The court concluded that the Guardianship Act of Georgia gives a guardian the power to enter into a binding arbitration agreement prior to the dispute if the exercise of that power is reasonably necessary to adequately provide the support, care, health and welfare of the ward. The court found that such authority was “reasonably necessary” to adequately care for the ward, and the guardian was empowered to enter into a pre-trial arbitration arrangement on behalf of the ward in connection with the care. Otherwise, without these appropriate powers, guardians would either be unable to perform routine contracts such as telephone, banking, and utility contracts (most of which contain arbitration agreements), or would have to seek the approval of the probate court for each agreement. an impracticable process.

According to the Supreme Court ruling, guardians can continue to enter into contracts for their wards that include arbitration provisions, and companies such as nursing homes can enforce these agreements without fear of the guardian changing their minds or selective rejection of the arbitration provision.

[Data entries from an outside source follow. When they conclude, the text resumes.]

-- ==== Sys2Proof/Machine/Futures.lean ====
section
/-! DEFINITION. Futures: FREAD and FFILL (R73 to R76). -/

namespace Sys2Proof.Machine

/-- The place under which a target's word keeps its atomic state, and the domain of a future there (R74). -/
def Target.future (t : Target) : Option (Loc × Nat) :=
  match t with
  | .glob (.win off) => some (winLoc off, 4)
  | .glob (.mem pa _) => some (.mem pa, 3)
  | .glob (.sys a) => some (.sys a, 3)
  | _ => none

/-- The current word of a future for a thread: the window's word, or the word's atomic value (R74). -/
def State.futureWord (s : State) (p : Party) (t : Target) : Dword :=
  match t with
  | .glob (.win off) => BitVec.ofNat 64 (Memory.num s.window off 8)
  | _ =>
    match t.future with
    | some (l, _) => s.atomRead s.me.grid p l 8
    | none => 0

/-- The words of a future are held in another domain (R76, R119). -/
def State.futureConflict (s : State) (t : Target) : Bool :=
  match t.future with
  | some (l, 3) => (atomWords l 8).any fun x => s.conflict x .home
  | _ => false

/-- A future word enters atomic state at its home (R74). -/
def State.futureEnter (s : State) (lane : Nat) (t : Target) (v : Dword) : State :=
  match t.future with
  | some (l, 3) =>
    let s1 := s.atomWrite s.me.grid l 8 .home v
    s1.onMe fun g => g.onLanes (BitVec.ofNat 32 (2 ^ lane)) fun _ x => { x with party := x.party.didAtomic (atomWords l 8) }
  | _ => s

/-- The outcome of one lane of FREAD or FFILL: a conflict of domains ends it as a cause that is not replayable. -/
def State.futureCheck (s : State) (a : Nat) : Check :=
  match s.checkGlobal a 8 .atomic with
  | .ok t => if s.futureConflict t then .stop cDomainConflict a none else .ok t
  | c => c

/-- Writes the 64-bit result of one lane. -/
def State.futureResult (s : State) (w : LR) (lane : Nat) (v : Dword) : State :=
  s.onMe fun g => g.onLanes (BitVec.ofNat 32 (2 ^ lane)) fun _ t => t.writePair w.d w.n v

/-- FREAD of one lane: the word enters atomic state, and a full one gives its value and the filler's edge. The mask collects
the lanes whose words are empty. -/
def State.freadOne (s : State) (w : LR) (lane : Nat) (t : Target) : BitVec 32 × State :=
  let v := s.futureWord (s.me.thread lane).party t
  let s1 := s.futureEnter lane t v
  if v.getLsbD 63 then
    let s2 : State := match t.future.bind fun x => s1.futures.find? fun f => f.1 == x.1 with
      | some f =>
        let r := s1.receiveShared (BitVec.ofNat 32 (2 ^ lane)) (f.2.2.foreign (s1.grid f.2.1) (s1.grid s1.me.grid))
        { r.2 with futures := r.2.futures.map fun (x : Loc × Nat × Edge) => if x.1 = f.1 then (x.1, x.2.1, { x.2.2 with rest := r.1.rest }) else x }
      | none => s1
    (0, s2.futureResult w lane v)
  else (BitVec.ofNat 32 (2 ^ lane), s1)

/-- The addresses of a wait-table entry (R75). -/
def waitKeys (outs : List (Nat × Nat × Target)) : List Nat :=
  outs.foldl (fun l x => if l.contains x.2.1 then l else l ++ [x.2.1]) []

/-- Entries of the issuing group's station. -/
def State.waitCount (s : State) : Nat := (s.waits.filter fun x => decide (x.1 / 2 ^ 32 = stationOf s.me.core)).length

/-- The group no longer waits in the table. -/
def State.dropWaits (s : State) (uid : Nat) : State := { s with waits := s.waits.filter fun x => x.1 % 2 ^ 32 != uid }

/-- Parks the group on the lanes whose words are empty (R74, R75): in the wait table for those outside the window, and polling where a
word lies in the window or the table has no room. A group that waits on more addresses than there are free entries takes none of them
and polls every word: the model's choice (assumption 110). -/
def State.freadPark (s : State) (left : BitVec 32) (outs : List (Nat × Nat × Target)) (occ : Nat) : State :=
  let mine := outs.filter fun x => left.getLsbD x.1
  let window (x : Nat × Nat × Target) : Bool := match x.2.2 with | .glob (.win _) => true | _ => false
  let keys := waitKeys (mine.filter fun x => !window x)
  let s1 := s.dropWaits s.me.uid
  if 1024 < s1.waitCount + keys.length then s1.parkMe (.future left true) occ
  else
    { s1 with waits := s1.waits ++ keys.map fun a => (stationOf s.me.core * 2 ^ 32 + s.me.uid, s.myCtx, a) }.parkMe
      (.future left (mine.any window)) occ

/-- The lanes an FREAD still reads: its active lanes, or those it is parked on. -/
def State.freadLanes (s : State) (act : BitVec 32) : BitVec 32 :=
  match s.me.park with
  | some (.future left _) => act &&& left
  | _ => act

/-- A held group replays these lanes too: those whose words were empty when others faulted. -/
def State.addMask (s : State) (uid : Nat) (m : BitVec 32) : State :=
  s.onMe fun g => if g.uid = uid then { g with heldItem := g.heldItem.map fun h => { h with mask := h.mask ||| m } } else g

/-- FREAD (R73, R74): the full lanes complete at once; the group leaves when every lane has. R208 names no latency of it; the model's is
that of a load (assumption 7). -/
def execFread (w : LR) (s : State) : Result :=
  s.laneRun w.lxc [(w.a, 2)] fun act0 =>
    let act := s.freadLanes act0
    let outs := (lanesOf act).map fun i => (i, s.futureCheck (srcPair s.me (s.me.thread i) w.a).toNat)
    let good := outs.filterMap fun x => match x.2 with
      | .ok t => some (x.1, (srcPair s.me (s.me.thread x.1) w.a).toNat, t)
      | _ => none
    let r := good.foldl (fun (a : BitVec 32 × State) x =>
      let y := a.2.freadOne w x.1 x.2.2
      (a.1 ||| y.1, y.2)) (0, s)
    let u := r.2.fillLanes (fun i => (srcPair s.me (s.me.thread i) w.a).toNat) outs
    if good.length ≠ outs.length then (u.finishLanes .atomic outs globalKey u).addMask s.me.uid r.1
    else if r.1 = 0 then
      ((u.clearV (if w.n = 1 ∨ 0x78 ≤ w.d.toNat then 0 else act) w.d.toNat 2).dropWaits s.me.uid).switch (lrLen w)
        (occupancy false act) (lanesLatency s.latency outs)
    else u.freadPark r.1 good (occupancy false act)

/-- FFILL of one lane: a second fill is a trap; the filled word carries the filler's edge (R74). -/
def State.ffillOne (s : State) (lane : Nat) (a : Nat) (t : Target) (payload : Dword) : Option State :=
  let v := s.futureWord (s.me.thread lane).party t
  if v.getLsbD 63 then none
  else
    let new := 0x8000000000000000 ||| (payload &&& 0x7FFFFFFFFFFFFFFF)
    let m := BitVec.ofNat 32 (2 ^ lane)
    let r := s.publishLanes m
    let e := r.1
    let s1 := r.2
    let s2 := match t with
      | .glob (.win off) => { s1 with window := Memory.putBytes s1.window off (natLe new.toNat 8) }
      | _ => s1.futureEnter lane t new
    let s3 := match t.future with
      | some (l, _) => { s2.forgetWord l with futures := (l, s2.me.grid, e) :: (s2.forgetWord l).futures }
      | none => s2
    let woken := (s3.waits.filter fun x => decide (x.2.1 = s3.myCtx ∧ x.2.2 = a)).map fun x => x.1 % 2 ^ 32
    let parked (g : Group) : Bool := match g.park with | some (.future _ _) => true | _ => false
    let waits (g : Group) : Bool := woken.contains g.uid && parked g
    let s4 := s3.wake waits
    let poll (p : Park) : Park := match p with | .future l _ => .future l true | q => q
    let turn (g : Group) : Group := if waits g then { g with park := g.park.map poll } else g
    some { s4 with groups := s4.groups.map turn, images := s4.images.map turn }

/-- FFILL (R73, R74). R208 names no latency of it; the model's is that of a store (assumption 7). -/
def execFfill (w : LR) (s : State) : Result :=
  s.laneRun w.lxc [(w.a, 2), (w.b, 2)] fun act =>
    let outs := (lanesOf act).map fun i => (i, s.futureCheck (srcPair s.me (s.me.thread i) w.a).toNat)
    let r := outs.foldl (fun (a : List (Nat × Check) × State) x =>
      match x.2 with
      | .ok t =>
        let va := (srcPair s.me (s.me.thread x.1) w.a).toNat
        match a.2.ffillOne x.1 va t (srcPair s.me (s.me.thread x.1) w.b) with
        | some u => (a.1 ++ [x], u)
        | none => (a.1 ++ [(x.1, Check.stop cDoubleFill va none)], a.2)
      | _ => (a.1 ++ [x], a.2)) ([], s)
    let u := r.2.fillLanes (fun i => (srcPair s.me (s.me.thread i) w.a).toNat) r.1
    if r.1.all fun x => x.2.isOk then u.switch (lrLen w) (occupancy false act) 8
    else u.finishLanes .atomic r.1 globalKey u

end Sys2Proof.Machine
end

But the opinion can also have greater implications. Eleven years ago, the Georgia Supreme Court agreed to investigate a case in which a family member – in this case a health care attorney – was authorized to sign an arbitration agreement to admit a loved one to a nursing home. See Life Care Centers v. Smith, 298 Ga. App. 739, 681 SE2d 182 (2009), certificates issued (February 1, 2010). As in the recent Fountain case, the appeals court had ruled that the family member had the authority to arrange admission to the resident’s nursing home, but not agree to arbitrate any disputes that might arise out of that admission. Before the Supreme Court could issue a judgment on Life Care, the parties came to an agreement, thereby depriving the Supreme Court of the opportunity to rule on the matter. Since then, the appeals court has issued at least six opinions on the authority of relatives to enter into nursing home arbitration agreements, with inconsistent and generally unfavorable results.

The recent Fountain Supreme Court ruling did not mention Life Care or the other Court of Appeal rulings that established a family member’s power to enter into an arbitration agreement related to a nursing home admission. But Fountain’s reasoning should apply equally when analyzing a family member’s authority to consent to arbitration in the context of a nursing home admission, whether that authority comes from a guardianship, a guardianship, or some other law. Typically, if the family member has the authority to admit the loved one to a nursing home, that family member should have the authority to arbitrate disputes arising out of that admission. As with the Guardianship Act, Georgian law allows a family member to admit a loved one to a health facility, such as a nursing home, under certain circumstances. Healthcare admission agreements cover a whole range of topics, from choosing a doctor to choosing a laundry service to agreeing to an operation. All of this is “reasonably necessary” to provide adequate care for the family member, as well as the power to decide how to resolve disputes arising out of such admission. Indeed, as in its most recent Fountain opinion, the Supreme Court has consistently enforced and upheld arbitration agreements on arbitration matters. See Norton, 300 Ga. 736 (stating that an arbitration agreement between a nursing home and a patient is enforceable against the patient’s husband in an unlawful death suit). Fountain’s reasoning should therefore apply equally to arbitration agreements signed by family members authorized to admit a patient into a health care facility.

Arbitration provides a fair, fast, private and efficient method of dispute resolution that is beneficial to residents, their families and the health system as a whole. The Georgia Supreme Court decision allows representatives to choose this preferred form of dispute resolution.